▶ [Task requirements] From the data below, retype exactly the lines starting with the one that contains "if its type" and ending with the one that contains "def camState : State", both included.

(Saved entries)
'''

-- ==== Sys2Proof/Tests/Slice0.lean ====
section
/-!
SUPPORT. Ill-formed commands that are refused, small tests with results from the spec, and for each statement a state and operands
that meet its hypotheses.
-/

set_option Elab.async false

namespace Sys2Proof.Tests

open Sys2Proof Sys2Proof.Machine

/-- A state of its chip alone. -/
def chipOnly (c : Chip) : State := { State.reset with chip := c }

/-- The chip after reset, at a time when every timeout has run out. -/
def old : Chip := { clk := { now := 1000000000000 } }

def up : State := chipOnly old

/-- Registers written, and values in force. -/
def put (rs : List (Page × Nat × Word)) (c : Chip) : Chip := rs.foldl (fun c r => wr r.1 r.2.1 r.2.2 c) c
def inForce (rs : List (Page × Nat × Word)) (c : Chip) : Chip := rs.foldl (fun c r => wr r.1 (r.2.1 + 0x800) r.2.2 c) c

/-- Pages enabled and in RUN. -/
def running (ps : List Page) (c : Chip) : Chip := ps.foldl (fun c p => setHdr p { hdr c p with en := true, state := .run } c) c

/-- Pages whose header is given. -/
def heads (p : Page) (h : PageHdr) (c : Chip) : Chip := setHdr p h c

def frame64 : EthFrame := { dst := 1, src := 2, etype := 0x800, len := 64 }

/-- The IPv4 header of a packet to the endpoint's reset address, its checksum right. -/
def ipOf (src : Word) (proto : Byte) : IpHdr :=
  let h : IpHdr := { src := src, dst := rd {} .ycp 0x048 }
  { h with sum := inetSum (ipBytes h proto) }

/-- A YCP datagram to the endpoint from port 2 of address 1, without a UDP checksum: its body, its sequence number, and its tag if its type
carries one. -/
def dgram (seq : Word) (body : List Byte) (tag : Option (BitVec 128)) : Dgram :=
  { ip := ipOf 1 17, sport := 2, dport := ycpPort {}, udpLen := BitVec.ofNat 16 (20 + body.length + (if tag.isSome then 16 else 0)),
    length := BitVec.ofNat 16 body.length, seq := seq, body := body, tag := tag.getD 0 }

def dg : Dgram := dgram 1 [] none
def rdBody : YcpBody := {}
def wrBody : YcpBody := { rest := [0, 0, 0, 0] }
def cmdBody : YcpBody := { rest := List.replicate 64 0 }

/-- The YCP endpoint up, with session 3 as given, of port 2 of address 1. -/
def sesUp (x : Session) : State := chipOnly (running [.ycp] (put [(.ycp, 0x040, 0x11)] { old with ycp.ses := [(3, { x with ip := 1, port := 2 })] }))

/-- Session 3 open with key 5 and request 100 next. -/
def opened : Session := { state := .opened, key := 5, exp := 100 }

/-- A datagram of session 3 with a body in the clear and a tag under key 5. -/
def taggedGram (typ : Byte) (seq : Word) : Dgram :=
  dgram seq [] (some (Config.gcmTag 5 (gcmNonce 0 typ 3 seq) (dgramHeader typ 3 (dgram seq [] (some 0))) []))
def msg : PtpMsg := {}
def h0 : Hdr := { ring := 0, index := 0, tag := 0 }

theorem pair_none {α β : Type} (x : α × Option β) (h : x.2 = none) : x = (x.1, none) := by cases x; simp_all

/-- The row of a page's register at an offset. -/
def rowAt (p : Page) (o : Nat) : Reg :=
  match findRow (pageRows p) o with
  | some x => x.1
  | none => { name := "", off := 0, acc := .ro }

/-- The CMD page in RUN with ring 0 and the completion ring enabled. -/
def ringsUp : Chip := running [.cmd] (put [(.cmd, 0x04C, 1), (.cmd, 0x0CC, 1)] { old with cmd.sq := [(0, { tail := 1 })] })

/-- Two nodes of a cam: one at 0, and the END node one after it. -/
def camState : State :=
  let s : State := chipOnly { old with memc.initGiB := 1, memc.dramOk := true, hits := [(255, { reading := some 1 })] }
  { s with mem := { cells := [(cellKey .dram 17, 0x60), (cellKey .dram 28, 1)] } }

'''
'''

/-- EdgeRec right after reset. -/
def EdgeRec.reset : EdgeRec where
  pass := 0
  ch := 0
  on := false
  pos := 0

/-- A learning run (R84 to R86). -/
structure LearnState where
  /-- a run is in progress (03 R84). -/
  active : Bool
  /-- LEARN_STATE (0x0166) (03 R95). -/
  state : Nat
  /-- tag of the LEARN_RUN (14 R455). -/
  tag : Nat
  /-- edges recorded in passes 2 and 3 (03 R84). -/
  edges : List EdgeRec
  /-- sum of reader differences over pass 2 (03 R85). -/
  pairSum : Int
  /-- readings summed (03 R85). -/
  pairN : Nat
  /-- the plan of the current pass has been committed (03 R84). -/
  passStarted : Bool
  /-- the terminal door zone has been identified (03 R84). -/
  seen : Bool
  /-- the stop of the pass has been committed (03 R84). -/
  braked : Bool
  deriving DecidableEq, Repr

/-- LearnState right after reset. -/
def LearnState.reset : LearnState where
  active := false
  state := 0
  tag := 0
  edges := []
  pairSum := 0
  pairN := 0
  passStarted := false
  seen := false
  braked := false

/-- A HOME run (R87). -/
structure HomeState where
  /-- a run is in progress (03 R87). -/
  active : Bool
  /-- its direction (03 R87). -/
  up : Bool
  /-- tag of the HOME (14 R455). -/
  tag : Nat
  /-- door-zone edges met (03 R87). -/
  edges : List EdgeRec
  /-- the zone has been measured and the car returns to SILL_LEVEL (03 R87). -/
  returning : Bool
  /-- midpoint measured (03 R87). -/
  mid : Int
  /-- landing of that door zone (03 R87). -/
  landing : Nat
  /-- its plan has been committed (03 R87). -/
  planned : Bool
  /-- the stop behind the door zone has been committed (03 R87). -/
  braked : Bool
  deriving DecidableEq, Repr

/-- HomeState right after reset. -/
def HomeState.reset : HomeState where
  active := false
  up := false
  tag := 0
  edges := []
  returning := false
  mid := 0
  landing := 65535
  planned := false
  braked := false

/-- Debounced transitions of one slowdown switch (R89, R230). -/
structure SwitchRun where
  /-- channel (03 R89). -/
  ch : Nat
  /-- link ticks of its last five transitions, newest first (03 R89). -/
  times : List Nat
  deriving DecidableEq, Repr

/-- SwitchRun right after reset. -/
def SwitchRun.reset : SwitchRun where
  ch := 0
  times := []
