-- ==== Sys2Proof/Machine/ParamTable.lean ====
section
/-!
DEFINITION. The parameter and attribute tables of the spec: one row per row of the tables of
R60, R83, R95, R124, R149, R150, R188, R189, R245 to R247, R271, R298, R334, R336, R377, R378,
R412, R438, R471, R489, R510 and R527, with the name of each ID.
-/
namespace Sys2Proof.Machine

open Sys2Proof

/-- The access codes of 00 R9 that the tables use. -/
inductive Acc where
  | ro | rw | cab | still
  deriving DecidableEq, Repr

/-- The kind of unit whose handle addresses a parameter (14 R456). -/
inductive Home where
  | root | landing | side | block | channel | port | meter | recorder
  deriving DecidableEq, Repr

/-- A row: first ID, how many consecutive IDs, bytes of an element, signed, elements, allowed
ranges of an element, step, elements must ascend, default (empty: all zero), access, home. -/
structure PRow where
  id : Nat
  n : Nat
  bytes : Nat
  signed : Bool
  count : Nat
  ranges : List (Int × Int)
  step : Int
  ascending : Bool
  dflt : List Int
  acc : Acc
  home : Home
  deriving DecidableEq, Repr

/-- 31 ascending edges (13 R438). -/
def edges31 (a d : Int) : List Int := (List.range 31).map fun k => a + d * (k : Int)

'''

▶ [Response]
/-- A YCP datagram to the endpoint from port 2 of address 1, without a UDP checksum: its body, its sequence number, and its tag if its type
carries one. -/
def dgram (seq : Word) (body : List Byte) (tag : Option (BitVec 128)) : Dgram :=
  { ip := ipOf 1 17, sport := 2, dport := ycpPort {}, udpLen := BitVec.ofNat 16 (20 + body.length + (if tag.isSome then 16 else 0)),
    length := BitVec.ofNat 16 body.length, seq := seq, body := body, tag := tag.getD 0 }

def dg : Dgram := dgram 1 [] none
def rdBody : YcpBody := {}
def wrBody : YcpBody := { rest := [0, 0, 0, 0] }
def cmdBody : YcpBody := { rest := List.replicate 64 0 }

/-- The YCP endpoint up, with session 3 as given, of port 2 of address 1. -/
def sesUp (x : Session) : State := chipOnly (running [.ycp] (put [(.ycp, 0x040, 0x11)] { old with ycp.ses := [(3, { x with ip := 1, port := 2 })] }))

/-- Session 3 open with key 5 and request 100 next. -/
def opened : Session := { state := .opened, key := 5, exp := 100 }

/-- A datagram of session 3 with a body in the clear and a tag under key 5. -/
def taggedGram (typ : Byte) (seq : Word) : Dgram :=
  dgram seq [] (some (Config.gcmTag 5 (gcmNonce 0 typ 3 seq) (dgramHeader typ 3 (dgram seq [] (some 0))) []))
def msg : PtpMsg := {}
def h0 : Hdr := { ring := 0, index := 0, tag := 0 }

theorem pair_none {α β : Type} (x : α × Option β) (h : x.2 = none) : x = (x.1, none) := by cases x; simp_all

/-- The row of a page's register at an offset. -/
def rowAt (p : Page) (o : Nat) : Reg :=
  match findRow (pageRows p) o with
  | some x => x.1
  | none => { name := "", off := 0, acc := .ro }

/-- The CMD page in RUN with ring 0 and the completion ring enabled. -/
def ringsUp : Chip := running [.cmd] (put [(.cmd, 0x04C, 1), (.cmd, 0x0CC, 1)] { old with cmd.sq := [(0, { tail := 1 })] })

/-- Two nodes of a cam: one at 0, and the END node one after it. -/
def camState : State :=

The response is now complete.